Stored items
================

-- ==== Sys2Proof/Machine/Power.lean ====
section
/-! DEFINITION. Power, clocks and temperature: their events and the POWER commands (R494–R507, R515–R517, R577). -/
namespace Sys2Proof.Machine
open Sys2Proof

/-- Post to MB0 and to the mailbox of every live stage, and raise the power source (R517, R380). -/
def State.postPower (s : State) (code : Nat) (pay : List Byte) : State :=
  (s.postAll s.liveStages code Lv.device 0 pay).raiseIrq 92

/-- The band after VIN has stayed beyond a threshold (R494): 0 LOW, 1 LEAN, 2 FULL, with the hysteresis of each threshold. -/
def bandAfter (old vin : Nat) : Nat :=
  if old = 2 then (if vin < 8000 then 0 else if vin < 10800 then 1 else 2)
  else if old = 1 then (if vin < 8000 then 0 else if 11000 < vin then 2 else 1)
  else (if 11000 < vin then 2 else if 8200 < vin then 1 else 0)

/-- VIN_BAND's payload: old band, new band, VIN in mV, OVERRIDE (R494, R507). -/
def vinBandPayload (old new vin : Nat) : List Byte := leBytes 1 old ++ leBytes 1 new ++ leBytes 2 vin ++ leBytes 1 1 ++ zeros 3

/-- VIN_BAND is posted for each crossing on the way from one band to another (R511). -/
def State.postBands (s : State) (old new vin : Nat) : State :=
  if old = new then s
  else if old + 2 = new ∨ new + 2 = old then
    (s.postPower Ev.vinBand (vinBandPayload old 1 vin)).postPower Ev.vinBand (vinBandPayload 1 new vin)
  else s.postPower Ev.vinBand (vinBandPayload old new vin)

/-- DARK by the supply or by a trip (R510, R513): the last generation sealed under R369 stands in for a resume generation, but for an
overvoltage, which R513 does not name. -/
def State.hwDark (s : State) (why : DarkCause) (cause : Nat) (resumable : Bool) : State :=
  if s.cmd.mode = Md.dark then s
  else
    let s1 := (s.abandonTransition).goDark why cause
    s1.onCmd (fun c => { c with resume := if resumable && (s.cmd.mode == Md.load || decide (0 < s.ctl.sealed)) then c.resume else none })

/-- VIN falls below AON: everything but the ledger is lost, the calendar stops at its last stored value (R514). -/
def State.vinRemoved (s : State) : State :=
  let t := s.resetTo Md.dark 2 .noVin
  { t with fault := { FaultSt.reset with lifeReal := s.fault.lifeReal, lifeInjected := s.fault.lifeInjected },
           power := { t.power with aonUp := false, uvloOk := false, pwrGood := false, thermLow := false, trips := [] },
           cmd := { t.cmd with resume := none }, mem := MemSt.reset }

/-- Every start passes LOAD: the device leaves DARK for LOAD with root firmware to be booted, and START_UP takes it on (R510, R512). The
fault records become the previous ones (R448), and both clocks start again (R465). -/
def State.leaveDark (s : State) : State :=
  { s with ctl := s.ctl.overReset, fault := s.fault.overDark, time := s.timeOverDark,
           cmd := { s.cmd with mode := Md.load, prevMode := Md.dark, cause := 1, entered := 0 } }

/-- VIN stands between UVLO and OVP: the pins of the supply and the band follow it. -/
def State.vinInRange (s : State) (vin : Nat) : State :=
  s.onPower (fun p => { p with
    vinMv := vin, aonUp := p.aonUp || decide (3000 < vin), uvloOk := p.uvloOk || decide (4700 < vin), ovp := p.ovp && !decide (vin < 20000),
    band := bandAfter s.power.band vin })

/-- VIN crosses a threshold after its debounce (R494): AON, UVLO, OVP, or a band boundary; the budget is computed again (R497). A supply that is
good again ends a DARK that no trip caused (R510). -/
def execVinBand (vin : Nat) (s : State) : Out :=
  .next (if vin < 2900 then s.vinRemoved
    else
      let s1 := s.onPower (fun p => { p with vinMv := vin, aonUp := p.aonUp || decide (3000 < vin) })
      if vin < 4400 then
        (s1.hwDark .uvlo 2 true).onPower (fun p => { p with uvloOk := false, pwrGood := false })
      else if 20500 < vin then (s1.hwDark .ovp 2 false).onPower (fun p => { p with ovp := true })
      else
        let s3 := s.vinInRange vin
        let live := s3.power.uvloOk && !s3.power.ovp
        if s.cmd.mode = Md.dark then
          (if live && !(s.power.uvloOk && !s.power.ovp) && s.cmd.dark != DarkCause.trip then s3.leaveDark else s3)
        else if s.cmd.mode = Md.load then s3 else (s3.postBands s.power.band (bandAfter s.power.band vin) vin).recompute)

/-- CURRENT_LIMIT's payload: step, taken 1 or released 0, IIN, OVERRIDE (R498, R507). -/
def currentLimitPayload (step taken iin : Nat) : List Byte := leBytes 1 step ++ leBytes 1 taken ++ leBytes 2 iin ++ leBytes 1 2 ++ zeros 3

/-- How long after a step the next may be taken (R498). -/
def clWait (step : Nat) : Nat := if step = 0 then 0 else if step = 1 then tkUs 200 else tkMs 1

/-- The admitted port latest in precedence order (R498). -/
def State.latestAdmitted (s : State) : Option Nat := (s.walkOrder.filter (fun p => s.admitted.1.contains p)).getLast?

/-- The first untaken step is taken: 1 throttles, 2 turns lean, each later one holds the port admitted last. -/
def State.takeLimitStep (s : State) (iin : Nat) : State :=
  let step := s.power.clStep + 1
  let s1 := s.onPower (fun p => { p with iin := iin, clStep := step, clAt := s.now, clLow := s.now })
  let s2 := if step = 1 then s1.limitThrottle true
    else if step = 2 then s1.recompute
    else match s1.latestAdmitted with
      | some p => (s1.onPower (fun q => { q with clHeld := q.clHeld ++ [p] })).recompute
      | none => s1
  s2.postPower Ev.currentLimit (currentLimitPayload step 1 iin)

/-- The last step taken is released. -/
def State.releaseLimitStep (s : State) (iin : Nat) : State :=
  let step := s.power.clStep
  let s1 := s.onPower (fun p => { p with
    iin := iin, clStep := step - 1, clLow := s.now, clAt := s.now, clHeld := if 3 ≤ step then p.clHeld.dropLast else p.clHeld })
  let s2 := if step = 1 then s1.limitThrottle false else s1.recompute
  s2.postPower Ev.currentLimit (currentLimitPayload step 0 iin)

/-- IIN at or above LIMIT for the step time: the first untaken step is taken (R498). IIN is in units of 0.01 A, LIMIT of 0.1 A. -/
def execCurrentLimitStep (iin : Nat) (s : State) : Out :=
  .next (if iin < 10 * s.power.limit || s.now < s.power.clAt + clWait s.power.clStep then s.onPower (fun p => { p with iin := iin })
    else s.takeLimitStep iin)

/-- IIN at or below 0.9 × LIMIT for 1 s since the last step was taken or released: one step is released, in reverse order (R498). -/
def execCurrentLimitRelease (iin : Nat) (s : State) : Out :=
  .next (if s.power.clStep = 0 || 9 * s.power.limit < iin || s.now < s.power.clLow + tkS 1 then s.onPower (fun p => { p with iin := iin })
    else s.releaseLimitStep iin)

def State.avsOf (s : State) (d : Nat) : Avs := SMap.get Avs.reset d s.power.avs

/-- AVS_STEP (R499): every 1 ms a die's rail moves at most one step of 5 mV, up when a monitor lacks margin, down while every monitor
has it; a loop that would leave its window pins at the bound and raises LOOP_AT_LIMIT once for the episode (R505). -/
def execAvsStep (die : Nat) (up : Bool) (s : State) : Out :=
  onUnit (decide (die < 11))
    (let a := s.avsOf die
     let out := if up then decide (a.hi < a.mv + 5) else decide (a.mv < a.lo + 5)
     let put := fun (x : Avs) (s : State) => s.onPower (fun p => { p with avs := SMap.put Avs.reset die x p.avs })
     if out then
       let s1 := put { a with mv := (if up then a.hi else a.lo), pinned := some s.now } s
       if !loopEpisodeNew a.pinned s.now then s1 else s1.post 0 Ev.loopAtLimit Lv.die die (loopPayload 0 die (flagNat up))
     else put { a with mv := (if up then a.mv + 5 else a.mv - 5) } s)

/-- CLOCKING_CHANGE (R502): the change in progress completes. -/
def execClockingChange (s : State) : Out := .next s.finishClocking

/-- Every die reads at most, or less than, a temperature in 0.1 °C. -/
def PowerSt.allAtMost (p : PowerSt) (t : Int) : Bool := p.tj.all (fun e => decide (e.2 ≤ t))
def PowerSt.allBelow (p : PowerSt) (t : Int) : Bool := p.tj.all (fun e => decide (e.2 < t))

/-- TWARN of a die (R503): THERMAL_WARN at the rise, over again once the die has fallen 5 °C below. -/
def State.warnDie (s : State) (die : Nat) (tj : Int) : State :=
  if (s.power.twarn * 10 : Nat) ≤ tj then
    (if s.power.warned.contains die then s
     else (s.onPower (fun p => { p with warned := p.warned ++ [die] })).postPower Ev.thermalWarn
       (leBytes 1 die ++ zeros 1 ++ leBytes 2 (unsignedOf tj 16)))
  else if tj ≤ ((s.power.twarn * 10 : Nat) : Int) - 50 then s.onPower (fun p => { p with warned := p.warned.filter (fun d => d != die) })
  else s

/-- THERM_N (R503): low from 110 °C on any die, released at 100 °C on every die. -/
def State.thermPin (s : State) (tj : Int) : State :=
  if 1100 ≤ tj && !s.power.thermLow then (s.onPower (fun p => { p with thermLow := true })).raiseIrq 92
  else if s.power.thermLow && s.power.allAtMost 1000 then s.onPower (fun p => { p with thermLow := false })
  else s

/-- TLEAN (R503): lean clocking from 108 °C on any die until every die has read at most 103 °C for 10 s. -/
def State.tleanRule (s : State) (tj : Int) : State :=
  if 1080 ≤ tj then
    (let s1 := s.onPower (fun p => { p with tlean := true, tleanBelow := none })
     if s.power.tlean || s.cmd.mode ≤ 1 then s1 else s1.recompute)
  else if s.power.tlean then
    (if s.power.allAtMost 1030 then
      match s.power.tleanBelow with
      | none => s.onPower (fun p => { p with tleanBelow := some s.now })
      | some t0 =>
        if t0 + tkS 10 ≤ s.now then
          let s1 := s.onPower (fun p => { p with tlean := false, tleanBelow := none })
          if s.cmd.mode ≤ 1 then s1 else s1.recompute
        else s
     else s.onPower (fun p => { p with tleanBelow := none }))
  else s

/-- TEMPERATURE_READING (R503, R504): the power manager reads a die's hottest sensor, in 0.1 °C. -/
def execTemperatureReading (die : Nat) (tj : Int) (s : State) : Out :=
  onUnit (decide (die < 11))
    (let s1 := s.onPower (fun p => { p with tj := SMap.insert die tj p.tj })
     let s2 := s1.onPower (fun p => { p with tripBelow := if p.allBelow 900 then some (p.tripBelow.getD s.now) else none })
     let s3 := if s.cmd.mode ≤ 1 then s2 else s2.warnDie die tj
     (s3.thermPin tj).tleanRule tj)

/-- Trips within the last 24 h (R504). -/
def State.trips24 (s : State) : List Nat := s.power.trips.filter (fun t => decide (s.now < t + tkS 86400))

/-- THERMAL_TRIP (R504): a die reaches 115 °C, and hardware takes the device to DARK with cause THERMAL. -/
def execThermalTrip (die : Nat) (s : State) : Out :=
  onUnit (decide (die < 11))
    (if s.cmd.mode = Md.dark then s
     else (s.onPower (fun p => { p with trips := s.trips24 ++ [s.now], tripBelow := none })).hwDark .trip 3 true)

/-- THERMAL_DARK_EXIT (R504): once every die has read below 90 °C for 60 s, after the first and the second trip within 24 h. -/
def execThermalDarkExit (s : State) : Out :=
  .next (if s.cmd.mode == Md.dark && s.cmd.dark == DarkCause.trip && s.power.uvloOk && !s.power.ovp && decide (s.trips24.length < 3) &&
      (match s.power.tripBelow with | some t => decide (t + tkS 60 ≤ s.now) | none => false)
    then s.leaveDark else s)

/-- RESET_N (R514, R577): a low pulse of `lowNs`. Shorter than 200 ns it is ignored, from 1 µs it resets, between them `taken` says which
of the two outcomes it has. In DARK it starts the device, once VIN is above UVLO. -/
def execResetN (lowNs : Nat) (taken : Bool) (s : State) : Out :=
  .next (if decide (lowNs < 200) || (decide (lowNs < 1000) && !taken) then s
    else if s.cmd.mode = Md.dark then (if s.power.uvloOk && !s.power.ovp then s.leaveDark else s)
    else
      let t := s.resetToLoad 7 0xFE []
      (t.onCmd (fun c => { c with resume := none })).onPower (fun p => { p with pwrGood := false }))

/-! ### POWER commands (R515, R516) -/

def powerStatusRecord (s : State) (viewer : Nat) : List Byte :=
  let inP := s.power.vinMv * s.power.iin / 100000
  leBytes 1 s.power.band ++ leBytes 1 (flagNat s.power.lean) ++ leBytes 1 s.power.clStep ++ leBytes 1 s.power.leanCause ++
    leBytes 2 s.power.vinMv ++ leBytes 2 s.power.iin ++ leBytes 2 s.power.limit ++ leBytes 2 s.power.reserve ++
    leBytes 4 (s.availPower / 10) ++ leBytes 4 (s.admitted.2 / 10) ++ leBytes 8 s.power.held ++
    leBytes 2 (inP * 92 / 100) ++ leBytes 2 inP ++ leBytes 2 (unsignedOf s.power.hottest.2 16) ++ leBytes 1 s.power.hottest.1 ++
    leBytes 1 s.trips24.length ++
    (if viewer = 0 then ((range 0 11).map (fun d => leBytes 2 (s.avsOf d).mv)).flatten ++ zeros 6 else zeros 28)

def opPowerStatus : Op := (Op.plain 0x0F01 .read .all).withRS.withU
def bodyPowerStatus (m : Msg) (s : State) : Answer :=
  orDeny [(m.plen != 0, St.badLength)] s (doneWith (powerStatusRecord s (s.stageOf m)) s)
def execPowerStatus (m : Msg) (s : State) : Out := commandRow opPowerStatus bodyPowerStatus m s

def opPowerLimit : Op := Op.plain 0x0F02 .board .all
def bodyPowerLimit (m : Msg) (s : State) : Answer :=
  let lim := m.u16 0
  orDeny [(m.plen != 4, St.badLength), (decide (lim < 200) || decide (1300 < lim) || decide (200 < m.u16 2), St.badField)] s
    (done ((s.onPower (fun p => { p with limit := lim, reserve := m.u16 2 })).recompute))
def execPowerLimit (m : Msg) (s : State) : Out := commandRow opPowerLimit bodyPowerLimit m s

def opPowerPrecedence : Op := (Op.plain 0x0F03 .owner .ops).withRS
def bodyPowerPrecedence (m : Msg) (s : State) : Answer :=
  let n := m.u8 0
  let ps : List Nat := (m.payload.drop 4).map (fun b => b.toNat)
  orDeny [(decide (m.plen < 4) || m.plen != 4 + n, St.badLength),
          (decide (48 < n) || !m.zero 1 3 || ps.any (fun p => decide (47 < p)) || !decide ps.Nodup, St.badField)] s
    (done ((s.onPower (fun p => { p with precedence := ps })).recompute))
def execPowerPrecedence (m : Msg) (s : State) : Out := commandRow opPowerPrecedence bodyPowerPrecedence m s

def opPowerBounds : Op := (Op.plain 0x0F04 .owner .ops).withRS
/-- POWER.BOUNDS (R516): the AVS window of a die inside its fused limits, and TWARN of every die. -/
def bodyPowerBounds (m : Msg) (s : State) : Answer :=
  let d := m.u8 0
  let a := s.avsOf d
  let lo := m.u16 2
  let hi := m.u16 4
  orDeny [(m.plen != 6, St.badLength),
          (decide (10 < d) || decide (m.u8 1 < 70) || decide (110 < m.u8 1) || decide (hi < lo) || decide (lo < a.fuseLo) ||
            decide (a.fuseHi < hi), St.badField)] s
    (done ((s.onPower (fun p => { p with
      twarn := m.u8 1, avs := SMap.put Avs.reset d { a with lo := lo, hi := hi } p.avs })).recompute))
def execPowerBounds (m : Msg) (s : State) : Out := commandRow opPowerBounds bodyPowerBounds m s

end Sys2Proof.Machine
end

================

*Your task:* Count the lines of the data that contain the string "mode", and reply with that number alone.

*Your solution:* 11